# Intermediate engineering analysis/Problem set 1

## R.1.1: Equation of Motion for a Spring-dashpot Parallel System in Series with Mass and Applied Force

### Problem Statement

Given a spring-dashpot system in parallel with an applied force, find the equation of motion.

### Background Theory

For this problem, Newton's second law is used,

$\sum F=ma$

(1-1)

and applied to the mass at the end of a spring and damper in parallel.

### Solution

Assuming no rotation of the mass,

$y=y_{m}=y_{k}=y_{c}$

(1-2)

Therefore, the spring and damper forces can be written as, respectively,

$f_{k}=ky$

(1-3)

and

$f_{c}=cy'$

(1-4)

And the resultant force on the mass can be written as

$F=ma=my''$

Now, from equations (1-3 ) and (1-4 ) all of the forces can be substituted into Newton's second law, and since each distance is equal,

$\sum F=my''=-f_{k}-f_{c}+f(t)$

(1-5)

Substituting these exact force equations,

$my''=-ky-cy'+f(t)$

A little algebraic manipulation yields

$my''+cy'+ky=f(t)$

Finally, dividing by the mass to put the equation in standard form gives the final equation of motion for the mass:

$y''+{\frac {c}{m}}y'+{\frac {k}{m}}y={\frac {1}{m}}f(t))$

(1-6)

## R.1.2: Equation of Motion for a Spring-mass-dashpot System with Applied Force

### Problem Statement

For this problem, the task was to derive the equation of motion of the spring-mass-dashpot in Fig. 53, in K 2011 p.85 with an applied force r(t).

### Background Theory

To solve this problem, note that the ODE of a damped mass-spring system is

$my''+cy'+ky=0$

(2-1)

When there is a external formal added to the model r(t) on the right. This then gives up the equation

$my''+cy'+ky=r(t)$

(2-2)

### Solution

In this problem referencing back to equation (1-2 )

$y=y_{k}=y_{c}$

The resultant force for the system can be described as stated in equation (1-5 )
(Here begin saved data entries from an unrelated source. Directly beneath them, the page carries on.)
-- ==== Sys2Proof/Tests/Slice0.lean ====
section
/-! SUPPORT. The model's own tests: the checks of WellFormed, the decoder on words written out from 30_encoding.md, the
test vectors of 95_test_vectors.md (one step each), and for every statement with hypotheses a witness that meets
them. -/

namespace Sys2Proof.Tests

set_option Elab.async false

open Sys2Proof Sys2Proof.Machine

/-! ### The test instantiations of 92_eei_decisions.md D32 -/

/-- The test table TT (95_test_vectors.md section 2.1). -/
def tt : Vector Half 257 :=
  ⟨((List.range 257).map fun i => BitVec.ofNat 16 (min 32767 (512 * (if i ≤ 128 then i else 256 - i)))).toArray, by simp⟩

/-- One entry of UG (93_implementation_defined.md U2). -/
def ugEntry (b : Nat) : Half :=
  let u := 255 - b
  let t := ((u % 16) * 8 + 132) * 2 ^ (u / 16 % 8)
  BitVec.ofInt 16 (if u ≥ 128 then 132 - (t : Int) else (t : Int) - 132)

/-- The test table UG. -/
def ug : Vector Half 256 := ⟨((List.range 256).map ugEntry).toArray, by simp⟩

/-- FRAME = 16, TT, UG, the default constants. -/
def cfg16 : Config :=
  { frame := 16, fadeTable := tt, ulawTable := ug, kM2S := defaultM2S, kS2M := defaultS2M, envShift := 15,
    fullScale := 32767#16 }

/-- Two voices over a memory image from word address 0, nothing outstanding. -/
def machine (words : List Word) (a b : VoiceRegs) : State :=
  { cfg := cfg16, mem := placeWords [] 0 words,
    voices := [{ Voice.reset with regs := a }, { Voice.reset with regs := b }],
    control := [], production := [], resetLine := false, turns := 0 }

/-- Idle registers. -/
def idle : VoiceRegs := VoiceRegs.reset

def isNext : Host.Outcome State Fault Refusal → Bool
  | .next _ => true
  | .fault _ => false
  | .refused _ => false

/-- The state an outcome gives, reset where it gives none. -/
def after : Host.Outcome State Fault Refusal → State
  | .next t => t
  | .fault _ => State.reset
  | .refused _ => State.reset

theorem eq_next_after {o : Host.Outcome State Fault Refusal} (h : isNext o = true) : o = .next (after o) := by
  cases o <;> first | rfl | cases h

/-- The newest response of voice `v` in the state an outcome gives. -/
def answerOf (v : Nat) (o : Host.Outcome State Fault Refusal) : Option Response :=
  match o with
  | .next t => t.voices[v]?.bind fun x => x.port.responses.head?
  | .fault _ => none
  | .refused _ => none

/-- The registers of voice `v` in the state an outcome gives. -/
def regsOf (v : Nat) (o : Host.Outcome State Fault Refusal) : Option VoiceRegs :=
  match o with
  | .next t => t.voices[v]?.map Voice.regs
  | .fault _ => none
  | .refused _ => none

def faultOf : Host.Outcome State Fault Refusal → Option Fault
  | .fault e => some e
  | .next _ => none
  | .refused _ => none

def halves (l : List Int) : List Half := l.map (BitVec.ofInt 16)

/-! ### WellFormed -/

/-- A voice index not below N_VOICES is refused by the check (U15). -/
theorem test_wellFormed_refuses_missing_voice :
    (Instr.produce 2).wellFormed 2 = false ∧ (Instr.produce 1).wellFormed 2 = true := by decide

/-- The catch-all row with a recognised code is refused by the check (R74). -/
theorem test_wellFormed_refuses_recognised_catch_all :
    (Instr.decUnrecognised 0x01#8 16#24 ⟨0, 0#32, 0#16⟩).wellFormed 2 = false ∧
    (Instr.decUnrecognised 0x05#8 16#24 ⟨0, 0#32, 0#16⟩).wellFormed 2 = true := by decide

/-! ### The decoder, on words written out from R70, R71, R75 -/

theorem test_decode_dec_ulaw44 : decodeTableWord 32 0x01000010 = some (.decUlaw44 16#24 ⟨0, 0#32, 0#16⟩) := by decide
theorem test_decode_dec_pcm44 : decodeTableWord 32 0x81010000 = some (.decPcm44 65536#24 ⟨0, 0#32, 0#16⟩) := by decide
theorem test_decode_dec_ulaw22 : decodeTableWord 32 0x02010000 = some (.decUlaw22 65536#24 ⟨0, 0#32, 0#16⟩) := by decide
theorem test_decode_dec_pcm22 : decodeTableWord 32 0x82000018 = some (.decPcm22 24#24 ⟨0, 0#32, 0#16⟩) := by decide
theorem test_decode_dec_ulaw11 : decodeTableWord 32 0x03FFFFFF = some (.decUlaw11 0xFFFFFF#24 ⟨0, 0#32, 0#16⟩) := by decide
theorem test_decode_dec_pcm11 : decodeTableWord 32 0x83000018 = some (.decPcm11 24#24 ⟨0, 0#32, 0#16⟩) := by decide
/-- Codes next to recognised ones, and 0x00, which "does not mean idle" (R74). -/
theorem test_decode_dec_unrecognised :
    decodeTableWord 32 0x00000000 = some (.decUnrecognised 0x00#8 0#24 ⟨0, 0#32, 0#16⟩) ∧
    decodeTableWord 32 0x04000001 = some (.decUnrecognised 0x04#8 1#24 ⟨0, 0#32, 0#16⟩) ∧
    decodeTableWord 32 0x84000001 = some (.decUnrecognised 0x84#8 1#24 ⟨0, 0#32, 0#16⟩) ∧
    decodeTableWord 32 0x80000001 = some (.decUnrecognised 0x80#8 1#24 ⟨0, 0#32, 0#16⟩) ∧
    decodeTableWord 32 0xFFFFFFFF = some (.decUnrecognised 0xFF#8 0xFFFFFF#24 ⟨0, 0#32, 0#16⟩) := by decide
theorem test_decode_assign : decodeTableWord 8 0b001 = some (.assign 0 none 0#32 0#32) := by decide
theorem test_decode_produce : decodeTableWord 8 0b010 = some (.produce 0) := by decide
theorem test_decode_query_pos : decodeTableWord 8 0b011 = some (.queryPos 0) := by decide
theorem test_decode_query_len : decodeTableWord 8 0b100 = some (.queryLen 0) := by decide
theorem test_decode_is_playing : decodeTableWord 8 0b101 = some (.isPlaying 0) := by decide
theorem test_decode_is_busy : decodeTableWord 8 0b110 = some (.isBusy 0) := by decide

/-- R76: 0 and 7 name no command; bits above `op`, and byte counts no layer has, are refused by name. -/
theorem test_decode_refuses_by_name :
    decode (tableRequest 8 0) = .error (.noSuchCommand 0#3) ∧
    decode (tableRequest 8 7) = .error (.noSuchCommand 7#3) ∧
    decode (tableRequest 8 9) = .error (.badOpByte 9#8) ∧
    decode { tableRequest 32 0 with code := [0#8] } = .error (.badLength .header 1) ∧
    decode { tableRequest 8 1 with code := [] } = .error (.badLength .command 0) := by decide

/-- R52: a header's bytes, least significant first: three of the count, then the code. -/
theorem test_header_bytes : (encode (.decPcm44 0x010203#24 ⟨0, 0#32, 0#16⟩)).code = [0x03#8, 0x02#8, 0x01#8, 0x81#8] := by
  decide

/-! ### The functions inside PRODUCE, on the vectors of 95_test_vectors.md -/

/-- Section 2.2. -/
theorem test_fade_lookup :
    [0x00000000#32, 0x000000FF#32, 0x00000100#32, 0x00008000#32, 0x00800000#32, 0x00FFFFFF#32, 0x01000000#32,
     0x3F800000#32, 0x3FFFFF00#32, 0x40000000#32, 0xBFFFFFFF#32, 0xC0800000#32, 0xC0FFFFFF#32, 0xFE800000#32,
     0xFF000000#32, 0xFFFFFF00#32, 0xFFFFFFFF#32].map (fadeLookup tt) =
    [0, 0, 0, 1, 256, 511, 512, 32511, 32766, 32767, 32767, 32511, 32256, 768, 512, 0, 0] := by decide +kernel

/-- Section 2.3. -/
theorem test_fade_advance :
    fadeAdvance 0x12345678#32 0x00001000#32 = 0x12346678#32 ∧ fadeAdvance 0x00000010#32 0x07FFFFFF#32 = 0x0800000F#32 ∧
    fadeAdvance 0xFFFFFFF0#32 0x0000000F#32 = 0xFFFFFFFF#32 ∧ fadeAdvance 0xFFFFFFF0#32 0x00000010#32 = 0xFFFFFFFF#32 ∧
    fadeAdvance 0x80000000#32 0x80000000#32 = 0xFFFFFFFF#32 := by decide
$\sum F=my''=-f_{k}-f_{c}+f(t)$

Since r(t) is the external force,

$f(t)=r(t)$

The model of a mass-spring system ODE with external force on the right is modeled as

$my''+f_{internal}=r(t)$

The internal force is equal to the force of the spring making this equation

$my''+ky=r(t)$

When a dashpot is added, the force of the dashpot cy’ is added to the equation making it

$my''+cy'+ky=r(t)$

(2-3)

For the characteristic equation m is divided throughout the whole equation making it

(2-4)

## R.1.3: Free-body Diagram and Equation of Motion for Spring-dashpot-mass System

### Problem Statement

For this problem we were to draw the FBDs and derive the equation of motion for the following system.

### Background Theory

To start solving this problem, we have to first look at how the spring, dashpot, and mass interact with each other by analyzing their respective free-body diagrams.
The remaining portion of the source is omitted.